> EXERCISE OBJECTIVE
Scan the lines below for the string "atStage" and copy every one that has it.

========================================================================

-- ==== Sys2Proof/Machine/Housekeeping.lean ====
section
/-!
DEFINITION. The housekeeping controller: bring-up and base camp (R449 to R451), the mailbox (R452 to
R454), attestation (R455), the power alarm (R456), and the management port (R436, R454).
-/
namespace Sys2Proof.Machine

/-! ### The management configuration (R446, R454) -/

/-- n bytes of an argument from byte b on. -/
def argField (a : List Byte) (b n : Nat) : Nat := ofBytesLE ((a.drop b).take n)

/-- Partition p's fields of a CONFIG argument: groups, stacks, ASID base and count, windows. -/
structure PartConfig where
  groups : Nat
  stackSet : Nat
  asidBase : Nat
  asidCount : Nat
  windows : Nat
  deriving DecidableEq, Repr

def partConfigs (a : List Byte) : List PartConfig :=
  (List.range 8).map (fun p =>
    let f (b n : Nat) : Nat := argField a (8 + 16 * p + b) n
    ⟨f 0 1, f 1 1, f 2 2, f 4 2, f 6 2⟩)

/-- Two partitions of a configuration collide (R454). -/
def PartConfig.clash (x y : PartConfig) : Bool :=
  x.groups &&& y.groups != 0 || x.stackSet &&& y.stackSet != 0 || x.windows &&& y.windows != 0 ||
    (x.asidCount != 0 && y.asidCount != 0 && decide (x.asidBase < y.asidBase + y.asidCount ∧ y.asidBase < x.asidBase + x.asidCount))

/-- Every stack lies in a half in which the partition has a group (R34, R446, R454). -/
def PartConfig.stacksOk (x : PartConfig) : Bool :=
  (x.stackSet % 16 == 0 || x.groups % 16 != 0) && (x.stackSet / 16 == 0 || x.groups / 16 != 0)

def noClash : List PartConfig → Bool
  | [] => true
  | x :: t => t.all (fun y => !x.clash y) && noClash t

/-- The configuration is acceptable (R454). -/
def configOk (a : List Byte) : Bool :=
  let l := partConfigs a
  noClash l && l.all (fun x => x.stacksOk && decide (x.asidBase + x.asidCount ≤ 8192)) && decide (argField a 0 2 ≤ 1023)

/-- The configuration takes effect (R423, R443, R454). -/
def State.applyConfig (s : State) (a : List Byte) : State :=
  let l := partConfigs a
  { s with
    modNum := .ofNat 10 (argField a 0 2)
    parts := s.parts.mapIdx (fun p x => match l[p]? with
      | some y => { x with
          groups := .ofNat 8 y.groups
          stackSet := .ofNat 8 y.stackSet
          asidBase := y.asidBase
          asidCount := y.asidCount
          windows := .ofNat 16 y.windows }
      | none => x)
    house := { s.house with
      config := some (.ofNat 1088 (ofBytesLE a))
      vfs := s.house.vfs.filter (fun p => match l[p]? with
        | some y => y.groups != 0
        | none => false) } }

/-! ### Bring-up (R449, R450) -/

def State.atStage (s : State) (n : Nat) : State := { s with house := { s.house with stage := n } }

/-- More than 2 physical clusters of one half must be mapped out (R18, R19, R450). -/
def tooMany (l : List Nat) : Bool :=
  decide (2 < (l.filter (· < 34)).length) || decide (2 < (l.filter (fun i => 34 ≤ i)).length)

/-- Row and column in its half of physical site i (R19): sites 32 and 33 lie south of row 7. -/
def siteRow (i : Nat) : Nat := if i < 32 then i / 4 else 8
def siteCol (i : Nat) : Nat := if i < 32 then i % 4 else i - 31

/-- The 2 clusters of half h that are mapped out: those found faulty, and sound ones to make up the difference
(R18, log 6). -/
def mappedOutOf (t h : Nat) (faulty : List Nat) : List Nat :=
  ((faulty.filter (fun n => n / 34 == h) ++ (Config.order (Config.spareSite t h) 34).map (34 * h + ·)).eraseDups).take 2

/-- The physical cluster of logical cluster n, node (4h + c, r): site 4r + c of its half while none of sites 0 to
31 is mapped out, else a sound site of the half that self-test assigns (R19, R20, log 6). -/
def siteOf (t : Nat) (out : List Nat) (n : Nat) : Nat :=
  let h := n % 8 / 4
  let i := 4 * (n / 8) + n % 4
  let sound (i : Nat) : Bool := !out.contains (34 * h + i)
  34 * h + (if (List.range 32).all sound then i
    else ((Config.order (Config.nodeSite t h) 34).filter sound).getD i 0)

/-- What stage 3 repairs of core c: towers that a spare replaces, and via columns of the 16 towers taken into use, as
class and index of R452 (R450). Each repair is an entry of the tables that stage 4 writes. -/
def coreRepairs (t c : Nat) : List (Nat × Nat) :=
  (Config.faultyTowers t c).map (fun p => (2, 32 * c + p)) ++
  (List.range 16).flatMap (fun g =>
    let p := Config.towerMap t c g
    (remapTable t c p).map (fun _ => (3, 32 * c + p)))
/-- Stage 3: every repair, mapped-out cluster and failed port is logged (R450). -/
def State.testAll (s : State) (t : Nat) (faulty ports : List Nat) : State :=
  let s1 := ((List.range 256).flatMap (coreRepairs t)).foldl (fun s e => s.logTest e.1 1 e.2) s
  let s2 := faulty.foldl (fun s k => s.logTest 6 2 k) s1
  ports.foldl (fun s p => s.logTest 7 2 p) s2
/-- The faulty clusters and ports that the boot of tick t finds (log 6). -/
def bootClusters (t : Nat) : List Nat := ((Config.faultyClusters t).filter (· < 68)).eraseDups
def bootPorts (t : Nat) : List Nat := ((Config.faultyPorts t).filter (· < 16)).eraseDups

/-- Stage 4: remap tables, mapped-out clusters, GUA and SPR (R18, R19, R29, R222, R296). -/
def State.writeTables (s : State) (t : Nat) : State :=
  let out := mappedOutOf t 0 (bootClusters t) ++ mappedOutOf t 1 (bootClusters t)
  { s with
    mappedOut := out
    sites := (List.range 64).map (siteOf t out)
    cores := s.cores.mapIdx (fun c k => k.tested t c)
    ridge := { s.ridge with ports := s.ridge.ports.mapIdx (fun p x => { x with up := !(bootPorts t).contains p }) } }

/-- The stage in progress ends (R449, R450); what the tests find is free (log 6). -/
def State.boot (s : State) : State :=
  let t := s.house.bootTick
  match s.house.stage with
  | 0 => s.atStage 1
  | 1 =>
    let ok := Config.firmwareOk t
    (s.logTest 8 (if ok then 0 else 2) 0).atStage (if ok then 2 else 15)
  | 2 =>
    let bad := (List.range 8).filter (Config.stackFails t)
    (bad.foldl (fun s k => s.logTest 1 2 k) s).atStage (if bad.isEmpty then 3 else 15)
  | 3 => (s.testAll t (bootClusters t) (bootPorts t)).atStage (if tooMany (bootClusters t) then 15 else 4)
  | 4 => (s.writeTables t).atStage 5
  | 5 =>
    let s1 := match Config.storedConfig t with
      | some a =>
        let l := bytesLE 136 a.toNat
        if configOk l then s.applyConfig l else s
      | none => s
    s1.atStage 6
  | _ => s

/-- One stage of bring-up, and the next step is the next stage (R449, log 4). -/
def State.bootStep (s : State) : State :=
  let s1 := s.boot
  if s1.house.stage < 6 then { s1 with agenda := .powerOn :: s1.agenda } else s1

/-- The machine at the start of stage 0, its self-test free by the tick at which it starts (log 6). -/
def State.atStart (s : State) : State := { s with house := { s.house with bootTick := s.tick } }

/-- POWER_ON (R449): bring-up goes on by one stage; from stage 6 or base camp the power has been cycled. -/
def State.powerOn (s : State) : State :=
  if s.house.stage = 0 then s.atStart.bootStep
  else if s.house.stage < 6 then s.bootStep
  else State.bootStep (State.atStart { State.reset with tick := s.tick, agenda := s.agenda })

/-- MODULE_RESET (R441, R449, R451): memory contents, the cycle count and FEV (R222, since power-on) stand, and
bring-up starts from stage 0. R218 does not say when the next pass of a tower is due after it: the last passes count
as of cycle 0 here too. What its self-test finds is free, whatever failed before (R29, log 46). -/
def State.moduleReset (s : State) : State :=
  let s1 : State := { State.reset with
    tick := s.tick
    agenda := .powerOn :: s.agenda.filter (· ≠ .powerOn)
    cycle := s.cycle
    mem := s.mem
    bad := s.bad
    cores := s.cores.map (fun (k : Core) => { Core.reset with fev := k.fev })
    house := { House.reset with temp := s.house.temp } }
  s1.wipe (tlogKey 0) 8192

/-! ### The mailbox (R451 to R455) -/

def resOk : Nat := 0
def resBadOp : Nat := 1
def resBadArg : Nat := 2
def resBusy : Nat := 3
def resSignature : Nat := 4
def resBaseCamp : Nat := 5

/-- The physical function's mailbox answers (R449, R451). -/
def State.mailbox (s : State) : Bool := decide (5 ≤ s.house.stage)
def State.inCamp (s : State) : Bool := s.house.stage == 15

/-- The operation completes with a result code and a result of n bytes: BUSY falls (R452). -/
def State.reply (s : State) (res n : Nat) : State :=
  { s with house := { s.house with cmd := none, res := res, rlen := n } }

/-- The held report is discarded (R455). -/
def State.dropReport (s : State) : State := { s with house := { s.house with report := none } }

/-- Some queue of the module is enabled (R453). -/
def State.anyQueueOn (s : State) : Bool := s.parts.toList.any (fun p => p.queues.toList.any (·.en))

/-- CONFIG (R453, R454). -/
def State.configOp (s : State) (a : List Byte) : State :=
  if ¬ s.mailbox then s
  else if s.inCamp then s.reply resBaseCamp 0
  else if a.length ≠ 136 ∨ ¬ configOk a then s.reply resBadArg 0
  else if s.anyQueueOn then s.dropReport.reply resBusy 0
  else (s.dropReport.applyConfig a).reply resOk 0

/-- Routine images in ascending index order, one of them replaced (R455). -/
def imageInsert (i : Nat) (h : BitVec 384) : List (Nat × BitVec 384) → List (Nat × BitVec 384)
  | [] => [(i, h)]
  | x :: t => if i < x.1 then (i, h) :: x :: t else if i = x.1 then (i, h) :: t else x :: imageInsert i h t

/-- ROUTINE (R453): the image is read from host memory and its signatures are verified. -/
def State.routineOp (s : State) (a : List Byte) : State :=
  let i := argField a 0 4
  if ¬ s.mailbox then s
  else if s.inCamp then s.reply resBaseCamp 0
  else if a.length ≠ 16 ∨ i < 32 ∨ 255 < i then s.reply resBadArg 0
  else if ¬ s.kernels.isEmpty then s.dropReport.reply resBusy 0
  else
    let image := s.peek (busKey (argField a 8 8)) (argField a 4 4)
    if Config.imageOk image then
      { s.dropReport with house := { s.dropReport.house with
        images := imageInsert i (Config.sha384 image) s.house.images } }.reply resOk 0
    else s.dropReport.reply resSignature 0

/-- UNLOAD (R453). -/
def State.unloadOp (s : State) (a : List Byte) : State :=
  let i := argField a 0 4
  if ¬ s.mailbox then s
  else if s.inCamp then s.reply resBaseCamp 0
  else if a.length ≠ 4 ∨ i < 32 ∨ 255 < i then s.reply resBadArg 0
  else if ¬ s.kernels.isEmpty then s.dropReport.reply resBusy 0
  else { s.dropReport with house := { s.dropReport.house with
    images := s.house.images.filter (fun e => e.1 != i) } }.reply resOk 0

/-- Bits 31:24 of BCSTAT (R452). -/
def State.campByte (s : State) : Nat := (if s.inCamp then 128 else 0) + (if s.house.alarm then 64 else 0)

/-- The report with its signatures (R455). -/
def State.buildReport (s : State) (nonce : List Byte) : List Byte :=
  let body := nonce ++ bytesLE 48 Config.firmware.toNat ++
    (match s.house.config with
     | some c => bytesLE 48 (Config.sha384 (bytesLE 136 c.toNat)).toNat
     | none => zeros 48) ++
    bytesLE 1 s.campByte ++ zeros 31 ++
    s.house.images.flatMap (fun e => bytesLE 4 e.1 ++ bytesLE 48 e.2.toNat)
  body ++ (List.range (64 + 3309)).map (Config.signByte body)

/-- One page of a report goes to MBBUF (R455). -/
def State.pageOut (s : State) (report : List Byte) (page : Nat) : State :=
  let out := bytesLE 4 report.length ++ bytesLE 4 page ++ (report.drop (4088 * page)).take 4088
  (s.pokes (mbKey 0) out).reply resOk out.length

/-- ATTEST (R453, R455). -/
def State.attestOp (s : State) (a : List Byte) : State :=
  let nonce := a.take 32
  let page := if a.length = 32 then 0 else argField a 32 4
  if ¬ s.mailbox then s
  else if a.length ≠ 32 ∧ a.length ≠ 36 then s.reply resBadArg 0
  else if page = 0 then
    let r := s.buildReport nonce
    { s with house := { s.house with report := some (.ofNat 256 (ofBytesLE nonce), r) } }.pageOut r 0
  else match s.house.report with
    | some (n, r) =>
      if n = .ofNat 256 (ofBytesLE nonce) ∧ 4088 * page < r.length then s.pageOut r page else s.reply resBadArg 0
    | none => s.reply resBadArg 0

/-- BAD_OP (R451, R453). -/
def State.badOp (s : State) (op : Nat) : State :=
  if ¬ s.mailbox ∨ (1 ≤ op ∧ op ≤ 4) then s
  else if s.inCamp then s.reply resBaseCamp 0
  else s.reply resBadOp 0

/-- An operation's step acts for the command that is accepted, or for one that is accepted as it acts; while another
is not complete it is ignored (R452). -/
def State.onCommand (s : State) (op : Nat) (a : List Byte) (f : State → State) : State :=
  match s.house.cmd with
  | none => f s
  | some x => if x = (op, a) then f s else s

/-- The argument of an operation; one longer than MBBUF is none that any operation takes (R452, R453). -/
def State.argument (s : State) (len : Nat) : List Byte := s.peek (mbKey 0) (Nat.min len 4097)

/-- A write of MBCMD (R452, R453): BUSY is set, and the operation's own step completes it. -/
def State.mailboxCommand (s : State) (op len : Nat) : State :=
  if ¬ s.mailbox ∨ s.house.cmd.isSome then s
  else { s with house := { s.house with cmd := some (op, s.argument len) } }

/-! ### Alarm, configuration space, management port (R436, R451, R454, R456) -/

/-- POWER_ALARM_RAISE: power or coolant is over its limit now. POWER_ALARM_CLEAR: both have been below for 10 ms, so
that none was over in that time (R456). -/
def State.setAlarm (s : State) (on : Bool) : State :=
  if on then { s with house := { s.house with alarm := true, alarmSince := s.cycle } }
  else if s.cycle < s.house.alarmSince + 10000000 then s
  else { s with house := { s.house with alarm := false } }

/-- CONFIGURATION_REQUEST (R451, R454): a write to function p + 1 enables it with bit 0 set and disables
it with bit 0 clear (log 13); in base camp no virtual function can be enabled. -/
def State.configRequest (s : State) (fn : Nat) (data : Option Nat) : State :=
  match data with
  | none => s
  | some v =>
    if fn = 0 ∨ 8 < fn ∨ s.house.stage ≠ 6 ∨ (s.part (fn - 1)).groups = 0 then s
    else
      let others := s.house.vfs.filter (· ≠ fn - 1)
      { s with house := { s.house with vfs := if v % 2 = 1 then insertSorted (fn - 1) others else others } }

/-- The mirror copies of the stacks that are not lost take what the stacks hold, uncorrectable words too (R416, R434,
log 8). -/
def State.remirrorAll (s : State) : State :=
  let low := s.mem.filter (fun e => decide (e.1 < mirrorKey 0 0))
  let high := s.mem.filter (fun e => decide (mirrorKey 8 0 ≤ e.1))
  let kept (k : Nat) : List Host.Cell := s.mem.filter (fun e => decide (mirrorKey k 0 ≤ e.1 ∧ e.1 < mirrorKey (k + 1) 0))
  let copied (k : Nat) : List Host.Cell :=
    (s.mem.filter (fun e => decide (hbmKey k 0 ≤ e.1 ∧ e.1 < hbmKey (k + 1) 0))).map (fun e => (e.1 + 2 ^ 40, e.2))
  let lost (k : Nat) : Bool := s.lostStacks.contains k
  let place (w : Nat) : Option Nat := (List.range 8).find? (fun k => decide (mirrorKey k 0 ≤ 16 * w ∧ 16 * w < mirrorKey (k + 1) 0))
  let bad := s.bad.filter (fun w => (place w).all lost)
  let more := (s.bad.filter (fun w => (place (w + 2 ^ 36)).any (fun k => !lost k))).map (· + 2 ^ 36)
  { s with
    mem := low ++ (List.range 8).flatMap (fun k => if lost k then kept k else copied k) ++ high
    bad := more.foldl (fun l w => insertSorted w l) bad }

/-- I3C_MANAGEMENT (R436, R454): paths for a destination; a path to the paired module makes the mirror reachable,
and the re-mirror copies what it holds (R416, R434; log 8). -/
def State.i3c (s : State) (m : I3CMessage) : State :=
  match m with
  | .query => s
  | .setPaths dest ports =>
    if s.inCamp then s
    else
      let live := (ports.filter (fun p => match s.ridge.ports[p]? with
        | some x => x.up
        | none => false)).take 8
      let s1 : State := { s with ridge := { s.ridge with
        paths := assocSet s.ridge.paths dest live
        cut := if live.isEmpty then s.ridge.cut else s.ridge.cut.filter (fun e => e.1 != dest) } }
      if dest ≠ s.pair then s1
      else if live.isEmpty then (if s.mirrorUp then s1.loseMirror else s1)
      else if s.mirrorUp then s1
      else { s1.remirrorAll with mirrorUp := true, parts := s1.parts.map (fun p => { p with remirror := false }) }

end Sys2Proof.Machine
end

========================================================================

> COMPLETED EXERCISE
def State.atStage (s : State) (n : Nat) : State := { s with house := { s.house with stage := n } }
  | 0 => s.atStage 1
    (s.logTest 8 (if ok then 0 else 2) 0).atStage (if ok then 2 else 15)
    (bad.foldl (fun s k => s.logTest 1 2 k) s).atStage (if bad.isEmpty then 3 else 15)
  | 3 => (s.testAll t (bootClusters t) (bootPorts t)).atStage (if tooMany (bootClusters t) then 15 else 4)
  | 4 => (s.writeTables t).atStage 5
    s1.atStage 6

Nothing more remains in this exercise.